## Exercise
Please reproduce the data below exactly, from the first line through the line containing "s with snkPresent", and leave every later line out.

## Given entries
-- ==== Sys2Proof/Machine/Port.lean ====
section
/-! DEFINITION. The host register port (spec/20_memory.md R61, R62), the execution of a command word
(spec/30_encoding.md R98), and what the environment does to the core between commands (spec/10_state.md R34;
spec/20_memory.md R69; spec/70_reset_and_hazards.md R250). -/

namespace Sys2Proof.Machine

/-- `RegRead(a)`: the value of the register at `a`; CMD and address 7 read 0 (R61). -/
def regRead (a : BitVec 3) (s : State) : Word :=
  match a.toNat with
  | 1 => cfgWord s
  | 2 => statusWord s
  | 3 => resultWord s
  | 4 => wstateWord s
  | 5 => rstateWord s
  | 6 => dstateWord s
  | _ => 0#16

/-- `Execute(w)`: what a write of CMD does. An illegal word raises IllegalCommand, which changes nothing but ERR (R95,
R98, R224). -/
def execute (w : Word) (s : State) : Host.Outcome State Fault Refusal :=
  match decode w with
  | .ok i => exec i s
  | .error _ => complete (raise .illegalCommand s)

/-- `RegWrite(a, v)`: CMD executes, CFG takes `v[2:0]` with no check, every other write is ignored (R22, R62, R63). -/
def regWrite (a : BitVec 3) (v : Word) (s : State) : Host.Outcome State Fault Refusal :=
  match a.toNat with
  | 0 => execute v s
  | 1 => .next { s with k := v.extractLsb' 0 3 }
  | _ => .next s

/-- The source channel is detached, attached, or replaced. A channel that an open read side is bound to stays: the
spec gives no move to an environment that takes it away (R69, R234; log 9). -/
def setSource (present : Bool) (answers : List SrcEvent) (s : State) : Host.Outcome State Fault Refusal :=
  if s.ropen && s.srcPresent then .fault .liveChannelDetached
  else .next { s with srcPresent := present, source := answers }

/-- The sink channel is detached, attached, or replaced, as `setSource` for the write side (R69, R234; log 9). What a
sink has accepted stays in the record (R77). -/
def setSink (present : Bool) (answers : List SnkEvent) (s : State) : Host.Outcome State Fault Refusal :=
  if s.wopen && s.snkPresent then .fault .liveChannelDetached
  else .next { s with snkPresent := present, sink := answers }

/-- One event of the outside world, with the core idle (R73; log 5). A read changes nothing in the core: the host
records the value (R61, R100). -/
def perform (e : HostEvent) (s : State) : Host.Outcome State Fault Refusal :=
  match e with
  | .read a => .next { s with readLog := s.readLog ++ [regRead a s] }
  | .write a v => regWrite a v s
  | .reset => .next (resetCore s)
  | .attachSource answers => setSource true answers s
  | .detachSource => setSource false [] s
  | .attachSink answers => setSink true answers s
  | .detachSink => setSink false [] s

/-- The next event of the outside world, performed; with none the core is idle and keeps all state (R233, R251). -/
def nextEvent (s : State) : Host.Outcome State Fault Refusal :=
  match s.host with
  | [] => .next s
  | e :: rest => perform e { s with host := rest }

/-- The host's next transaction becomes a write of `w` to CMD, before those it already had (R28, R62; log 16). -/
def issueWord (w : Word) (s : State) : State := { s with host := .write 0#3 w :: s.host }

end Sys2Proof.Machine
end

## Solution for this problem
-- ==== Sys2Proof/Machine/Port.lean ====
section
/-! DEFINITION. The host register port (spec/20_memory.md R61, R62), the execution of a command word
(spec/30_encoding.md R98), and what the environment does to the core between commands (spec/10_state.md R34;
spec/20_memory.md R69; spec/70_reset_and_hazards.md R250). -/

namespace Sys2Proof.Machine

/-- `RegRead(a)`: the value of the register at `a`; CMD and address 7 read 0 (R61). -/
def regRead (a : BitVec 3) (s : State) : Word :=
  match a.toNat with
  | 1 => cfgWord s
  | 2 => statusWord s
  | 3 => resultWord s
  | 4 => wstateWord s
  | 5 => rstateWord s
  | 6 => dstateWord s
  | _ => 0#16

/-- `Execute(w)`: what a write of CMD does. An illegal word raises IllegalCommand, which changes nothing but ERR (R95,
R98, R224). -/
def execute (w : Word) (s : State) : Host.Outcome State Fault Refusal :=
  match decode w with
  | .ok i => exec i s
  | .error _ => complete (raise .illegalCommand s)

/-- `RegWrite(a, v)`: CMD executes, CFG takes `v[2:0]` with no check, every other write is ignored (R22, R62, R63). -/
def regWrite (a : BitVec 3) (v : Word) (s : State) : Host.Outcome State Fault Refusal :=
  match a.toNat with
  | 0 => execute v s
  | 1 => .next { s with k := v.extractLsb' 0 3 }
  | _ => .next s

/-- The source channel is detached, attached, or replaced. A channel that an open read side is bound to stays: the
spec gives no move to an environment that takes it away (R69, R234; log 9). -/
def setSource (present : Bool) (answers : List SrcEvent) (s : State) : Host.Outcome State Fault Refusal :=
  if s.ropen && s.srcPresent then .fault .liveChannelDetached
  else .next { s with srcPresent := present, source := answers }

/-- The sink channel is detached, attached, or replaced, as `setSource` for the write side (R69, R234; log 9). What a
sink has accepted stays in the record (R77). -/
def setSink (present : Bool) (answers : List SnkEvent) (s : State) : Host.Outcome State Fault Refusal :=
  if s.wopen && s.snkPresent then .fault .liveChannelDetached
  else .next { s with snkPresent := present, sink := answers }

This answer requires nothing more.